## [WHAT THE EXERCISE ASKS]
Write out, without any change, the lines in the material below that run from the line with "k).sec = s.sec := rfl" through the line with "c f).mem = s.mem := rfl", both included.

## [RAW DATA]
@[simp] theorem setCore_mem (s : State) (c : Nat) (k : Core) : (s.setCore c k).mem = s.mem := rfl
@[simp] theorem setCore_ctxs (s : State) (c : Nat) (k : Core) : (s.setCore c k).ctxs = s.ctxs := rfl
@[simp] theorem setCore_graphs (s : State) (c : Nat) (k : Core) : (s.setCore c k).graphs = s.graphs := rfl
@[simp] theorem setCore_grade (s : State) (c : Nat) (k : Core) : (s.setCore c k).grade = s.grade := rfl
@[simp] theorem setCore_time (s : State) (c : Nat) (k : Core) : (s.setCore c k).time = s.time := rfl
@[simp] theorem setCore_turn (s : State) (c : Nat) (k : Core) : (s.setCore c k).turn = s.turn := rfl
@[simp] theorem setCore_focus (s : State) (c : Nat) (k : Core) : (s.setCore c k).focus = s.focus := rfl
@[simp] theorem setCore_agenda (s : State) (c : Nat) (k : Core) : (s.setCore c k).agenda = s.agenda := rfl
@[simp] theorem setCore_actors (s : State) (c : Nat) (k : Core) : (s.setCore c k).actors = s.actors := rfl
@[simp] theorem setCore_streams (s : State) (c : Nat) (k : Core) : (s.setCore c k).streams = s.streams := rfl
@[simp] theorem setCore_deck (s : State) (c : Nat) (k : Core) : (s.setCore c k).deck = s.deck := rfl
@[simp] theorem setCore_host (s : State) (c : Nat) (k : Core) : (s.setCore c k).host = s.host := rfl
@[simp] theorem setCore_links (s : State) (c : Nat) (k : Core) : (s.setCore c k).links = s.links := rfl
@[simp] theorem setCore_power (s : State) (c : Nat) (k : Core) : (s.setCore c k).power = s.power := rfl
@[simp] theorem setCore_sec (s : State) (c : Nat) (k : Core) : (s.setCore c k).sec = s.sec := rfl
@[simp] theorem setCore_kitty (s : State) (c : Nat) (k : Core) : (s.setCore c k).kitty = s.kitty := rfl
@[simp] theorem setCore_dump (s : State) (c : Nat) (k : Core) : (s.setCore c k).dump = s.dump := rfl
@[simp] theorem setCore_ecc (s : State) (c : Nat) (k : Core) : (s.setCore c k).ecc = s.ecc := rfl
@[simp] theorem setCore_mgmt (s : State) (c : Nat) (k : Core) : (s.setCore c k).mgmt = s.mgmt := rfl
@[simp] theorem setCore_mgmtLost (s : State) (c : Nat) (k : Core) : (s.setCore c k).mgmtLost = s.mgmtLost := rfl
@[simp] theorem setCore_mgmtCounts (s : State) (c : Nat) (k : Core) : (s.setCore c k).mgmtCounts = s.mgmtCounts := rfl
@[simp] theorem setCore_dealer (s : State) (c : Nat) (k : Core) : (s.setCore c k).dealer = s.dealer := rfl
@[simp] theorem setCore_order (s : State) (c : Nat) (k : Core) : (s.setCore c k).order = s.order := rfl
@[simp] theorem setCore_fresh (s : State) (c : Nat) (k : Core) : (s.setCore c k).fresh = s.fresh := rfl

@[simp] theorem modCore_mem (s : State) (c : Nat) (f : Core → Core) : (s.modCore c f).mem = s.mem := rfl
@[simp] theorem modCore_ctxs (s : State) (c : Nat) (f : Core → Core) : (s.modCore c f).ctxs = s.ctxs := rfl
@[simp] theorem modCore_graphs (s : State) (c : Nat) (f : Core → Core) : (s.modCore c f).graphs = s.graphs := rfl
@[simp] theorem modCore_grade (s : State) (c : Nat) (f : Core → Core) : (s.modCore c f).grade = s.grade := rfl
@[simp] theorem modCore_time (s : State) (c : Nat) (f : Core → Core) : (s.modCore c f).time = s.time := rfl
@[simp] theorem modCore_turn (s : State) (c : Nat) (f : Core → Core) : (s.modCore c f).turn = s.turn := rfl
@[simp] theorem modCore_focus (s : State) (c : Nat) (f : Core → Core) : (s.modCore c f).focus = s.focus := rfl
@[simp] theorem modCore_agenda (s : State) (c : Nat) (f : Core → Core) : (s.modCore c f).agenda = s.agenda := rfl
@[simp] theorem modCore_actors (s : State) (c : Nat) (f : Core → Core) : (s.modCore c f).actors = s.actors := rfl
@[simp] theorem modCore_streams (s : State) (c : Nat) (f : Core → Core) : (s.modCore c f).streams = s.streams := rfl
@[simp] theorem modCore_deck (s : State) (c : Nat) (f : Core → Core) : (s.modCore c f).deck = s.deck := rfl
@[simp] theorem modCore_host (s : State) (c : Nat) (f : Core → Core) : (s.modCore c f).host = s.host := rfl
@[simp] theorem modCore_links (s : State) (c : Nat) (f : Core → Core) : (s.modCore c f).links = s.links := rfl
@[simp] theorem modCore_power (s : State) (c : Nat) (f : Core → Core) : (s.modCore c f).power = s.power := rfl
@[simp] theorem modCore_sec (s : State) (c : Nat) (f : Core → Core) : (s.modCore c f).sec = s.sec := rfl
@[simp] theorem modCore_kitty (s : State) (c : Nat) (f : Core → Core) : (s.modCore c f).kitty = s.kitty := rfl
@[simp] theorem modCore_dump (s : State) (c : Nat) (f : Core → Core) : (s.modCore c f).dump = s.dump := rfl
@[simp] theorem modCore_ecc (s : State) (c : Nat) (f : Core → Core) : (s.modCore c f).ecc = s.ecc := rfl
@[simp] theorem modCore_mgmt (s : State) (c : Nat) (f : Core → Core) : (s.modCore c f).mgmt = s.mgmt := rfl
@[simp] theorem modCore_mgmtLost (s : State) (c : Nat) (f : Core → Core) : (s.modCore c f).mgmtLost = s.mgmtLost := rfl
@[simp] theorem modCore_mgmtCounts (s : State) (c : Nat) (f : Core → Core) : (s.modCore c f).mgmtCounts = s.mgmtCounts := rfl
@[simp] theorem modCore_dealer (s : State) (c : Nat) (f : Core → Core) : (s.modCore c f).dealer = s.dealer := rfl
@[simp] theorem modCore_order (s : State) (c : Nat) (f : Core → Core) : (s.modCore c f).order = s.order := rfl
@[simp] theorem modCore_fresh (s : State) (c : Nat) (f : Core → Core) : (s.modCore c f).fresh = s.fresh := rfl

@[simp] theorem modCur_mem (s : State) (f : Core → Core) : (s.modCur f).mem = s.mem := rfl
@[simp] theorem modCur_ctxs (s : State) (f : Core → Core) : (s.modCur f).ctxs = s.ctxs := rfl
@[simp] theorem modCur_graphs (s : State) (f : Core → Core) : (s.modCur f).graphs = s.graphs := rfl
@[simp] theorem modCur_grade (s : State) (f : Core → Core) : (s.modCur f).grade = s.grade := rfl
@[simp] theorem modCur_time (s : State) (f : Core → Core) : (s.modCur f).time = s.time := rfl
@[simp] theorem modCur_turn (s : State) (f : Core → Core) : (s.modCur f).turn = s.turn := rfl
@[simp] theorem modCur_focus (s : State) (f : Core → Core) : (s.modCur f).focus = s.focus := rfl
@[simp] theorem modCur_agenda (s : State) (f : Core → Core) : (s.modCur f).agenda = s.agenda := rfl
@[simp] theorem modCur_actors (s : State) (f : Core → Core) : (s.modCur f).actors = s.actors := rfl
@[simp] theorem modCur_streams (s : State) (f : Core → Core) : (s.modCur f).streams = s.streams := rfl
@[simp] theorem modCur_deck (s : State) (f : Core → Core) : (s.modCur f).deck = s.deck := rfl
@[simp] theorem modCur_host (s : State) (f : Core → Core) : (s.modCur f).host = s.host := rfl
@[simp] theorem modCur_links (s : State) (f : Core → Core) : (s.modCur f).links = s.links := rfl
@[simp] theorem modCur_power (s : State) (f : Core → Core) : (s.modCur f).power = s.power := rfl
@[simp] theorem modCur_sec (s : State) (f : Core → Core) : (s.modCur f).sec = s.sec := rfl
@[simp] theorem modCur_kitty (s : State) (f : Core → Core) : (s.modCur f).kitty = s.kitty := rfl
@[simp] theorem modCur_dump (s : State) (f : Core → Core) : (s.modCur f).dump = s.dump := rfl
@[simp] theorem modCur_ecc (s : State) (f : Core → Core) : (s.modCur f).ecc = s.ecc := rfl
@[simp] theorem modCur_mgmt (s : State) (f : Core → Core) : (s.modCur f).mgmt = s.mgmt := rfl
@[simp] theorem modCur_mgmtLost (s : State) (f : Core → Core) : (s.modCur f).mgmtLost = s.mgmtLost := rfl
@[simp] theorem modCur_mgmtCounts (s : State) (f : Core → Core) : (s.modCur f).mgmtCounts = s.mgmtCounts := rfl
@[simp] theorem modCur_dealer (s : State) (f : Core → Core) : (s.modCur f).dealer = s.dealer := rfl
@[simp] theorem modCur_order (s : State) (f : Core → Core) : (s.modCur f).order = s.order := rfl
@[simp] theorem modCur_fresh (s : State) (f : Core → Core) : (s.modCur f).fresh = s.fresh := rfl

@[simp] theorem setReg_mem (s : State) (r : Reg) (v : Word) : (s.setReg r v).mem = s.mem := rfl
@[simp] theorem setReg_ctxs (s : State) (r : Reg) (v : Word) : (s.setReg r v).ctxs = s.ctxs := rfl
@[simp] theorem setReg_graphs (s : State) (r : Reg) (v : Word) : (s.setReg r v).graphs = s.graphs := rfl
@[simp] theorem setReg_grade (s : State) (r : Reg) (v : Word) : (s.setReg r v).grade = s.grade := rfl
@[simp] theorem setReg_time (s : State) (r : Reg) (v : Word) : (s.setReg r v).time = s.time := rfl
@[simp] theorem setReg_turn (s : State) (r : Reg) (v : Word) : (s.setReg r v).turn = s.turn := rfl
@[simp] theorem setReg_focus (s : State) (r : Reg) (v : Word) : (s.setReg r v).focus = s.focus := rfl
@[simp] theorem setReg_agenda (s : State) (r : Reg) (v : Word) : (s.setReg r v).agenda = s.agenda := rfl
@[simp] theorem setReg_actors (s : State) (r : Reg) (v : Word) : (s.setReg r v).actors = s.actors := rfl
@[simp] theorem setReg_streams (s : State) (r : Reg) (v : Word) : (s.setReg r v).streams = s.streams := rfl
@[simp] theorem setReg_deck (s : State) (r : Reg) (v : Word) : (s.setReg r v).deck = s.deck := rfl
@[simp] theorem setReg_host (s : State) (r : Reg) (v : Word) : (s.setReg r v).host = s.host := rfl
@[simp] theorem setReg_links (s : State) (r : Reg) (v : Word) : (s.setReg r v).links = s.links := rfl
@[simp] theorem setReg_power (s : State) (r : Reg) (v : Word) : (s.setReg r v).power = s.power := rfl
@[simp] theorem setReg_sec (s : State) (r : Reg) (v : Word) : (s.setReg r v).sec = s.sec := rfl
@[simp] theorem setReg_kitty (s : State) (r : Reg) (v : Word) : (s.setReg r v).kitty = s.kitty := rfl
@[simp] theorem setReg_dump (s : State) (r : Reg) (v : Word) : (s.setReg r v).dump = s.dump := rfl
@[simp] theorem setReg_ecc (s : State) (r : Reg) (v : Word) : (s.setReg r v).ecc = s.ecc := rfl
@[simp] theorem setReg_mgmt (s : State) (r : Reg) (v : Word) : (s.setReg r v).mgmt = s.mgmt := rfl
@[simp] theorem setReg_mgmtLost (s : State) (r : Reg) (v : Word) : (s.setReg r v).mgmtLost = s.mgmtLost := rfl
@[simp] theorem setReg_mgmtCounts (s : State) (r : Reg) (v : Word) : (s.setReg r v).mgmtCounts = s.mgmtCounts := rfl
@[simp] theorem setReg_dealer (s : State) (r : Reg) (v : Word) : (s.setReg r v).dealer = s.dealer := rfl
@[simp] theorem setReg_order (s : State) (r : Reg) (v : Word) : (s.setReg r v).order = s.order := rfl
@[simp] theorem setReg_fresh (s : State) (r : Reg) (v : Word) : (s.setReg r v).fresh = s.fresh := rfl

@[simp] theorem goto_mem (s : State) (a : Nat) : (s.goto a).mem = s.mem := rfl
@[simp] theorem goto_ctxs (s : State) (a : Nat) : (s.goto a).ctxs = s.ctxs := rfl
@[simp] theorem goto_graphs (s : State) (a : Nat) : (s.goto a).graphs = s.graphs := rfl
@[simp] theorem goto_grade (s : State) (a : Nat) : (s.goto a).grade = s.grade := rfl
@[simp] theorem goto_time (s : State) (a : Nat) : (s.goto a).time = s.time := rfl
@[simp] theorem goto_turn (s : State) (a : Nat) : (s.goto a).turn = s.turn := rfl
@[simp] theorem goto_focus (s : State) (a : Nat) : (s.goto a).focus = s.focus := rfl
@[simp] theorem goto_agenda (s : State) (a : Nat) : (s.goto a).agenda = s.agenda := rfl
@[simp] theorem goto_actors (s : State) (a : Nat) : (s.goto a).actors = s.actors := rfl
@[simp] theorem goto_streams (s : State) (a : Nat) : (s.goto a).streams = s.streams := rfl
@[simp] theorem goto_deck (s : State) (a : Nat) : (s.goto a).deck = s.deck := rfl
@[simp] theorem goto_host (s : State) (a : Nat) : (s.goto a).host = s.host := rfl
@[simp] theorem goto_links (s : State) (a : Nat) : (s.goto a).links = s.links := rfl
@[simp] theorem goto_power (s : State) (a : Nat) : (s.goto a).power = s.power := rfl
@[simp] theorem goto_sec (s : State) (a : Nat) : (s.goto a).sec = s.sec := rfl
@[simp] theorem goto_kitty (s : State) (a : Nat) : (s.goto a).kitty = s.kitty := rfl
@[simp] theorem goto_dump (s : State) (a : Nat) : (s.goto a).dump = s.dump := rfl
@[simp] theorem goto_ecc (s : State) (a : Nat) : (s.goto a).ecc = s.ecc := rfl
@[simp] theorem goto_mgmt (s : State) (a : Nat) : (s.goto a).mgmt = s.mgmt := rfl
@[simp] theorem goto_mgmtLost (s : State) (a : Nat) : (s.goto a).mgmtLost = s.mgmtLost := rfl
@[simp] theorem goto_mgmtCounts (s : State) (a : Nat) : (s.goto a).mgmtCounts = s.mgmtCounts := rfl
@[simp] theorem goto_dealer (s : State) (a : Nat) : (s.goto a).dealer = s.dealer := rfl
@[simp] theorem goto_order (s : State) (a : Nat) : (s.goto a).order = s.order := rfl
@[simp] theorem goto_fresh (s : State) (a : Nat) : (s.goto a).fresh = s.fresh := rfl

@[simp] theorem advance_mem (s : State) (n : Nat) : (s.advance n).mem = s.mem := rfl
@[simp] theorem advance_ctxs (s : State) (n : Nat) : (s.advance n).ctxs = s.ctxs := rfl
@[simp] theorem advance_graphs (s : State) (n : Nat) : (s.advance n).graphs = s.graphs := rfl
@[simp] theorem advance_grade (s : State) (n : Nat) : (s.advance n).grade = s.grade := rfl
@[simp] theorem advance_time (s : State) (n : Nat) : (s.advance n).time = s.time := rfl
@[simp] theorem advance_turn (s : State) (n : Nat) : (s.advance n).turn = s.turn := rfl
@[simp] theorem advance_focus (s : State) (n : Nat) : (s.advance n).focus = s.focus := rfl
@[simp] theorem advance_agenda (s : State) (n : Nat) : (s.advance n).agenda = s.agenda := rfl
@[simp] theorem advance_actors (s : State) (n : Nat) : (s.advance n).actors = s.actors := rfl
@[simp] theorem advance_streams (s : State) (n : Nat) : (s.advance n).streams = s.streams := rfl
@[simp] theorem advance_deck (s : State) (n : Nat) : (s.advance n).deck = s.deck := rfl
@[simp] theorem advance_host (s : State) (n : Nat) : (s.advance n).host = s.host := rfl
@[simp] theorem advance_links (s : State) (n : Nat) : (s.advance n).links = s.links := rfl
@[simp] theorem advance_power (s : State) (n : Nat) : (s.advance n).power = s.power := rfl
@[simp] theorem advance_sec (s : State) (n : Nat) : (s.advance n).sec = s.sec := rfl
@[simp] theorem advance_kitty (s : State) (n : Nat) : (s.advance n).kitty = s.kitty := rfl
@[simp] theorem advance_dump (s : State) (n : Nat) : (s.advance n).dump = s.dump := rfl
@[simp] theorem advance_ecc (s : State) (n : Nat) : (s.advance n).ecc = s.ecc := rfl
@[simp] theorem advance_mgmt (s : State) (n : Nat) : (s.advance n).mgmt = s.mgmt := rfl
@[simp] theorem advance_mgmtLost (s : State) (n : Nat) : (s.advance n).mgmtLost = s.mgmtLost := rfl
@[simp] theorem advance_mgmtCounts (s : State) (n : Nat) : (s.advance n).mgmtCounts = s.mgmtCounts := rfl
@[simp] theorem advance_dealer (s : State) (n : Nat) : (s.advance n).dealer = s.dealer := rfl
@[simp] theorem advance_order (s : State) (n : Nat) : (s.advance n).order = s.order := rfl
@[simp] theorem advance_fresh (s : State) (n : Nat) : (s.advance n).fresh = s.fresh := rfl
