-- ==== Sys2Proof/Laws/PerInstr.lean ====
section
/-! SUPPORT. Decoding the encoding of each instruction gives it back, one lemma a constructor (R288 to R310). -/

set_option Elab.async false

namespace Sys2Proof

/-- What the family states of an instruction: well formed, it reads back from its own words. -/
def Laws.RoundTrip.Statement (i : Instr) : Prop := i.wf = true → i.readsBack

/-- A one-word instruction reads back when its word decodes to it. -/
theorem Instr.readsBack_of_word {i : Instr} {w : Word32} (he : encode i = [w])
    (h : ∀ w2 tail, decodeCp w w2 tail = .ok i) : i.readsBack := by
  refine ⟨fun x hx => ?_, fun lo hi hx => ?_⟩
  · rw [he] at hx; cases hx; exact h
  · rw [he] at hx; cases hx

/-- An instruction without words reads back. -/
theorem Instr.readsBack_of_none {i : Instr} (he : encode i = []) : i.readsBack :=
  ⟨fun x hx => absurd (he.symm.trans hx) (by simp), fun lo hi hx => absurd (he.symm.trans hx) (by simp)⟩

/-- A block instruction reads back when its opcode names it. -/
theorem Instr.readsBack_of_blk {i : Instr} {op : BitVec 10} {b : Blk} (he : encode i = blkWords (wordBlk op b))
    (hl : i.isLix = false) (hw : b.wf = true) (ho : elemOf op.toNat b = some i) : i.readsBack := by
  refine ⟨fun x hx => ?_, fun lo hi hx => ?_⟩
  · rw [he] at hx; cases hx
  · rw [he] at hx; cases hx
    rw [if_neg (by simp [hl]), halves_append, decodeBlk_wordBlk op b hw, ho]

/-- An instruction of major opcode 0 reads back when its fn names it. -/
theorem Instr.readsBack_of_alu {i : Instr} {d a b : Reg} {f : BitVec 11} (he : encode i = [wordR 0 d a b f]) (hf : f ≠ 0)
    (h : decodeAlu (wordR 0 d a b f) = .ok i) : i.readsBack :=
  readsBack_of_word he fun w2 tail => by
    rw [decodeCp, if_neg (ne_zero_of_fn (by simpa using hf)), if_neg (ne_ones_of_major (by simp))]
    simpa using h

/-- An instruction of another major opcode but 63 reads back when its arm of the decoder names it. -/
theorem Instr.readsBack_of_major {i : Instr} {w : Word32} (he : encode i = [w]) (hm : majorOf w ≠ 0 ∧ majorOf w ≠ 63)
    (h : w ≠ 0 → w ≠ BitVec.allOnes 32 → ∀ w2 tail, decodeCp w w2 tail = .ok i) : i.readsBack :=
  readsBack_of_word he (h (not_pattern hm).1 (not_pattern hm).2)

## [REPLY]
@[simp] theorem setCore_sec (s : State) (c : Nat) (k : Core) : (s.setCore c k).sec = s.sec := rfl
@[simp] theorem setCore_kitty (s : State) (c : Nat) (k : Core) : (s.setCore c k).kitty = s.kitty := rfl
@[simp] theorem setCore_dump (s : State) (c : Nat) (k : Core) : (s.setCore c k).dump = s.dump := rfl
@[simp] theorem setCore_ecc (s : State) (c : Nat) (k : Core) : (s.setCore c k).ecc = s.ecc := rfl
@[simp] theorem setCore_mgmt (s : State) (c : Nat) (k : Core) : (s.setCore c k).mgmt = s.mgmt := rfl
@[simp] theorem setCore_mgmtLost (s : State) (c : Nat) (k : Core) : (s.setCore c k).mgmtLost = s.mgmtLost := rfl
@[simp] theorem setCore_mgmtCounts (s : State) (c : Nat) (k : Core) : (s.setCore c k).mgmtCounts = s.mgmtCounts := rfl
@[simp] theorem setCore_dealer (s : State) (c : Nat) (k : Core) : (s.setCore c k).dealer = s.dealer := rfl
@[simp] theorem setCore_order (s : State) (c : Nat) (k : Core) : (s.setCore c k).order = s.order := rfl
@[simp] theorem setCore_fresh (s : State) (c : Nat) (k : Core) : (s.setCore c k).fresh = s.fresh := rfl

@[simp] theorem modCore_mem (s : State) (c : Nat) (f : Core → Core) : (s.modCore c f).mem = s.mem := rfl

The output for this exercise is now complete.